What the exercise asks:
Line by line, output the entries below exactly as they appear.

Recorded data:
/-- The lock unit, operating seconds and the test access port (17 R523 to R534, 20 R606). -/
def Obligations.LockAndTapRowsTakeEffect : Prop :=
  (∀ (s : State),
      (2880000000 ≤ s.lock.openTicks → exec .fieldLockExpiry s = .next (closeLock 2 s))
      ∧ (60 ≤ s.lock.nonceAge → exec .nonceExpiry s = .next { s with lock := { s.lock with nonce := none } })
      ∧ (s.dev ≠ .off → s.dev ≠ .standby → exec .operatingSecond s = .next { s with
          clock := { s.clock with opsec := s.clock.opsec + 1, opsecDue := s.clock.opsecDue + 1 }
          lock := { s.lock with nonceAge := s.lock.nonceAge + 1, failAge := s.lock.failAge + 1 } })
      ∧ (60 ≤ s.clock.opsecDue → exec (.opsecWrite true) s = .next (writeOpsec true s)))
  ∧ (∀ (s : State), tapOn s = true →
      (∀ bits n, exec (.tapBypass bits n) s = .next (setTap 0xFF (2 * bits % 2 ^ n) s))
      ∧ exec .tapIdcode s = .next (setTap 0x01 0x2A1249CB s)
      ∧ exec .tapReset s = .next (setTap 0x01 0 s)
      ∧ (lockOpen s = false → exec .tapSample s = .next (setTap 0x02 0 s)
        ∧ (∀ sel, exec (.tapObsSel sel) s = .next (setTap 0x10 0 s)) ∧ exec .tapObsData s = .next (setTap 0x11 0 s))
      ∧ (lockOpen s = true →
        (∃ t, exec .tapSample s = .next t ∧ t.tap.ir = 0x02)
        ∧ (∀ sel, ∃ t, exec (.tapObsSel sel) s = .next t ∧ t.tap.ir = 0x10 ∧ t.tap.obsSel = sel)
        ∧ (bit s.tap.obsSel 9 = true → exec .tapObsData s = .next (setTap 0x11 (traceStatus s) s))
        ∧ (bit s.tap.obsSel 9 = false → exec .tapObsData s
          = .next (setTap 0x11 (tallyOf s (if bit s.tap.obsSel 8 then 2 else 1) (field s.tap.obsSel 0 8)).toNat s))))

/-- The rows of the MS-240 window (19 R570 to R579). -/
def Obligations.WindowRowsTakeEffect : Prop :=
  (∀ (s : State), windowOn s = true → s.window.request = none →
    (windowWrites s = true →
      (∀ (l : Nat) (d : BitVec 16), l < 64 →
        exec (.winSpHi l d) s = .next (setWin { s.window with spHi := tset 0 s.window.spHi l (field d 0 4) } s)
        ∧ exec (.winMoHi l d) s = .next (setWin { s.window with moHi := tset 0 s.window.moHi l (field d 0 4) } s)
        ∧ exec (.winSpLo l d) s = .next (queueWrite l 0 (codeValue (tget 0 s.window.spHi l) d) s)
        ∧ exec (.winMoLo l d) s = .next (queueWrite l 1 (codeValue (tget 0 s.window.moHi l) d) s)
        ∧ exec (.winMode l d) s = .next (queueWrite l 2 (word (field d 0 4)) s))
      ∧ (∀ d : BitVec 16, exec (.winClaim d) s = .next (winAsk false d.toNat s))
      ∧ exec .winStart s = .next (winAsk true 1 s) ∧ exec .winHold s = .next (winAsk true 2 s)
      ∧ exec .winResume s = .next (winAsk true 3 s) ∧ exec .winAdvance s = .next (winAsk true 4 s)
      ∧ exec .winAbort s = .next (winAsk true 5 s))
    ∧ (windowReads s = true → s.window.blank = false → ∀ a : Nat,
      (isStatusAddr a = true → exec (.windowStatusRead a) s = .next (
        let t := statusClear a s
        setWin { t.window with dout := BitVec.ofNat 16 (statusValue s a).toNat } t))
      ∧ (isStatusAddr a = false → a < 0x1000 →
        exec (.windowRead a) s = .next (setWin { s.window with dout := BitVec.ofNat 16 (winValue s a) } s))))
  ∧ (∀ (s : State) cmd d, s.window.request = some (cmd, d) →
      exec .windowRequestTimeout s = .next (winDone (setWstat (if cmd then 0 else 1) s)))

Task response:
/-- The lock unit, operating seconds and the test access port (17 R523 to R534, 20 R606). -/
def Obligations.LockAndTapRowsTakeEffect : Prop :=
  (∀ (s : State),
      (2880000000 ≤ s.lock.openTicks → exec .fieldLockExpiry s = .next (closeLock 2 s))
      ∧ (60 ≤ s.lock.nonceAge → exec .nonceExpiry s = .next { s with lock := { s.lock with nonce := none } })
      ∧ (s.dev ≠ .off → s.dev ≠ .standby → exec .operatingSecond s = .next { s with
          clock := { s.clock with opsec := s.clock.opsec + 1, opsecDue := s.clock.opsecDue + 1 }
          lock := { s.lock with nonceAge := s.lock.nonceAge + 1, failAge := s.lock.failAge + 1 } })
      ∧ (60 ≤ s.clock.opsecDue → exec (.opsecWrite true) s = .next (writeOpsec true s)))
  ∧ (∀ (s : State), tapOn s = true →
      (∀ bits n, exec (.tapBypass bits n) s = .next (setTap 0xFF (2 * bits % 2 ^ n) s))
      ∧ exec .tapIdcode s = .next (setTap 0x01 0x2A1249CB s)
      ∧ exec .tapReset s = .next (setTap 0x01 0 s)
      ∧ (lockOpen s = false → exec .tapSample s = .next (setTap 0x02 0 s)
        ∧ (∀ sel, exec (.tapObsSel sel) s = .next (setTap 0x10 0 s)) ∧ exec .tapObsData s = .next (setTap 0x11 0 s))
      ∧ (lockOpen s = true →
        (∃ t, exec .tapSample s = .next t ∧ t.tap.ir = 0x02)
        ∧ (∀ sel, ∃ t, exec (.tapObsSel sel) s = .next t ∧ t.tap.ir = 0x10 ∧ t.tap.obsSel = sel)
        ∧ (bit s.tap.obsSel 9 = true → exec .tapObsData s = .next (setTap 0x11 (traceStatus s) s))
        ∧ (bit s.tap.obsSel 9 = false → exec .tapObsData s
          = .next (setTap 0x11 (tallyOf s (if bit s.tap.obsSel 8 then 2 else 1) (field s.tap.obsSel 0 8)).toNat s))))

/-- The rows of the MS-240 window (19 R570 to R579). -/
def Obligations.WindowRowsTakeEffect : Prop :=
  (∀ (s : State), windowOn s = true → s.window.request = none →
    (windowWrites s = true →
      (∀ (l : Nat) (d : BitVec 16), l < 64 →
        exec (.winSpHi l d) s = .next (setWin { s.window with spHi := tset 0 s.window.spHi l (field d 0 4) } s)
        ∧ exec (.winMoHi l d) s = .next (setWin { s.window with moHi := tset 0 s.window.moHi l (field d 0 4) } s)
        ∧ exec (.winSpLo l d) s = .next (queueWrite l 0 (codeValue (tget 0 s.window.spHi l) d) s)
        ∧ exec (.winMoLo l d) s = .next (queueWrite l 1 (codeValue (tget 0 s.window.moHi l) d) s)
        ∧ exec (.winMode l d) s = .next (queueWrite l 2 (word (field d 0 4)) s))
      ∧ (∀ d : BitVec 16, exec (.winClaim d) s = .next (winAsk false d.toNat s))
      ∧ exec .winStart s = .next (winAsk true 1 s) ∧ exec .winHold s = .next (winAsk true 2 s)
      ∧ exec .winResume s = .next (winAsk true 3 s) ∧ exec .winAdvance s = .next (winAsk true 4 s)
      ∧ exec .winAbort s = .next (winAsk true 5 s))
    ∧ (windowReads s = true → s.window.blank = false → ∀ a : Nat,
      (isStatusAddr a = true → exec (.windowStatusRead a) s = .next (
        let t := statusClear a s
        setWin { t.window with dout := BitVec.ofNat 16 (statusValue s a).toNat } t))
      ∧ (isStatusAddr a = false → a < 0x1000 →
        exec (.windowRead a) s = .next (setWin { s.window with dout := BitVec.ofNat 16 (winValue s a) } s))))
  ∧ (∀ (s : State) cmd d, s.window.request = some (cmd, d) →
      exec .windowRequestTimeout s = .next (winDone (setWstat (if cmd then 0 else 1) s)))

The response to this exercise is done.